Sales are recognized when goods are invoiced on despatch to customers and are recorded inclusive of Excise duty but are net of trade discount and Sales Tax.

h] Foreign Currency Transactions

1. Transactions in foreign currency are recorded at the exchange' rate existing at the time of the transaction.

2. Monetary items denominated in foreign currencies at the year end are restated at year end rates. In case of monetary items which are covered by forward exchange contracts, the difference between the year end rate and rate on the date of the contract is recognized as exchange difference and the premium paid on forward contracts is recognized over the life of the contract.

3. Any income or expense on account of exchange difference either on settlement or on translation is recognized as Revenue.
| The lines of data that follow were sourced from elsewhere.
/-- What the retirement of a member with flow `next` does: it pushes, ORs its flags in and posts; all else is steady. -/
theorem retire_next {s : State} {h : Hdr} {g : Grp} (hi : s.Issuing h g) (push : Option RingEntry) (flags : FlagSet) :
    Ran s (s.retire h push flags .next) ∧
    (s.retire h push flags .next).curEng.regs = s.curEng.regs ∧
    (s.retire h push flags .next).curEng.ring = (s.curEng.push push).ring ∧
    (s.retire h push flags .next).curEng.csr.fflags = s.curEng.csr.fflags ||| flags ∧
    (s.retire h push flags .next).curCore.v = s.curCore.v ∧ (s.retire h push flags .next).curCore.p = s.curCore.p := by
  obtain ⟨hg, hr, hl, hb, hone, ho, hf⟩ := hi
  -- the push and the flags
  let x : Engine := s.curEng
  let z : Engine := (x.push push).unblock
  let y : Engine := { z with csr := { z.csr with fflags := z.csr.fflags ||| flags }, inside := none }
  let t : State := s.setEng s.cur.1 s.cur.2 y
  let u : State := t.modCore s.cur.1 (fun k => k.dropTokens s.cur.2 h.pop)
  let g' : Grp := { g with flags := g.flags ||| flags }
  have hy : Engine.Kept x y := by
    cases push <;> constructor <;> rfl
  have ht : t.eng s.cur.1 s.cur.2 = y := by simp [t]
  have htu : Steady s.cur.1 s.cur.2 t u := dropTokens_steady ..
  have htg : (t.eng s.cur.1 s.cur.2).grp = some g := by
    rw [ht]
    cases push <;> exact hg
  have hroom : (u.core s.cur.1).room s.cur.2 h.post = true := by
    simp only [u, State.core_modCore, if_true, room_dropTokens]
    simp only [t, State.setEng, State.core_setCore, if_true, room_setEng]
    exact hr
  have hbeh : t.behind s.cur.1 s.cur.2 = false := by
    simpa [State.behind, Core.owing, t, State.setEng] using hb
  have hno : s.curCore.unlanded s.cur.2 = false := by
    simp only [Core.unlanded, Bool.and_eq_false_iff, bne_eq_false_iff_eq, List.any_eq_false]
    by_cases hm : s.cur.2 = .M
    · exact .inl hm
    · exact .inr (fun x hx he => hm (hl x hx (by simpa using he)).1)
  have hland : (t.core s.cur.1).unlanded s.cur.2 = false := by
    simpa [Core.unlanded, t, State.setEng, State.curCore] using hno
  have hret : s.retire h push flags .next =
      ((u.modCore s.cur.1 (fun k => k.addTokens s.cur.2 h.post)).modEng s.cur.1 s.cur.2
        (fun x => { x.unblock with owed := none })).endMember s.cur.1 s.cur.2 g' .next := by
    have hfirst : (s.modEng s.cur.1 s.cur.2 (fun x =>
        let y := (x.push push).resumed (s.behind s.cur.1 s.cur.2)
        { y with csr := { y.csr with fflags := y.csr.fflags ||| flags }, inside := none })) = t := by
      simp only [hb]; rfl
    unfold State.retire
    simp only [hfirst]
    rw [htg]
    have hq : (t.unretired s.cur.1 s.cur.2 && (h.pop != 0 || h.post != 0)) = false := by
      rcases hone with h1 | ⟨h1, h2⟩
      · have : t.unretired s.cur.1 s.cur.2 = false := by simpa [State.unretired, t, State.setEng] using h1
        simp [this]
      · simp [h1, h2]
    have hroom' : ((t.modCore s.cur.1 (fun k => k.dropTokens s.cur.2 h.pop)).core s.cur.1).room s.cur.2 h.post = true := hroom
    simp only [State.postAndEnd, hland, hbeh, hq, State.postNow, hroom', if_true]
    rfl
  have hend : Steady s.cur.1 s.cur.2 u (s.retire h push flags .next) := by
    rw [hret]
    have h1 : Steady s.cur.1 s.cur.2 u (u.modCore s.cur.1 (fun k => k.addTokens s.cur.2 h.post)) :=
      .modCore _ _ _ _ (by constructor <;> rfl) rfl rfl (by intro e'; cases e' <;> rfl)
    have h2 := h1.trans (.modEng s.cur.1 s.cur.2 (u.modCore s.cur.1 (fun k => k.addTokens s.cur.2 h.post))
      (fun x => { x.unblock with owed := none }) (by constructor <;> rfl) rfl rfl rfl)
    refine h2.trans (endMember_next_steady _ _ _ _ ho hf (h2.landed ?_))
    intro x hx he
    have hx' : x ∈ s.curCore.landing := by
      simpa [u, t, State.setEng, dropTokens_landing, State.curCore] using hx
    have hs : (u.eng s.cur.1 s.cur.2).sup = s.curEng.sup := by
      have : u.eng s.cur.1 s.cur.2 = y := by rw [← ht]; simp [u, State.eng]
      rw [this]; cases push <;> rfl
    rw [hs]; exact (hl x hx' he).2
  have hall := htu.trans hend
  have hcur : (s.retire h push flags .next).cur = s.cur := hall.pkg.cur
  have hst : OnlyCore s t s.cur.1 := .setCore ..
  have hkt : Core.Kept (s.core s.cur.1) (t.core s.cur.1) := by simpa [t, State.setEng] using Core.Kept.setEng _ _ y
  refine ⟨⟨hst.trans hall.pkg, ?_, ?_, ?_⟩, ?_, ?_, ?_, ?_, ?_⟩
  · simpa only [State.curCore, hcur] using hkt.trans hall.core
  · have hk := hall.eng
    rw [ht] at hk
    have := hy.trans hk
    simpa only [State.curEng, hcur, x] using this
  · intro e' he
    rw [hall.engs e' he]
    simp [t, Ne.symm he]
  · simp only [State.curEng, hcur, hall.regs, ht]
    cases push <;> rfl
  · simp only [State.curEng, hcur, hall.ring, ht]
    rfl
  · simp only [State.curEng, hcur, hall.ff, ht]
    cases push <;> rfl
  · simp only [State.curCore, hcur, hall.vs]
    simp [t, State.setEng]
  · simp only [State.curCore, hcur, hall.ps]
    simp [t, State.setEng]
i] Retirement and other Employee's Benefit

1. Retirement benefits in the form of Provident Fund & Superannuation Fund is a defined contribution scheme and the contributions are charged to the Profit & Loss Account of the year when the contributions to the respective funds are due. The Company has no other obligation other than the qontributions payable.

2. Gratuity liability is a defined benefit obligation and is provided for on the basis of an actuarial valuation on Projected Unit Credit Method calculated at the end of each financial year.

3. Leave encashment liability is provided for based on actuarial valuation done as per Projected Unit Credit Method calculated at the end of each financial year.

4. Actuarial gains / losses are immediately taken to profit and loss account and are not deferred.

j] Research and Development ,

Capital expenditure on Research and Development (R&D) is included in fixed assets under appropriate heads and revenue expenditure on R & D is charged as expenditure in the year in which it is incurred.

k] Provision for Current and Deferred Tax

Provision for Current tax is made after taking into account benefits admissible under the provisions of the Income Tax Act, 1961. Deferred tax resulting from "timing difference" between book profit and taxable profit using the tax rates and laws that have been enacted or substantively enacted as on Balance Sheet date. The company has taken credit for MAT which it is entitled on future taxable profits. .

l] Segment Reporting

The Company is engaged mainly in Manufacturing of Industrial Oils & Lubricants and as such it is the only reportable segment as per Accounting Standard (AS 17) on Segment Reporting. The geographical segmentation is not relevant as export turnover is not significant in respect to total turnover. 2] As per information available with the Company, none of the creditors have confirmed that they are registered under the Micro, Small and medium enterprises Development Act, 2006.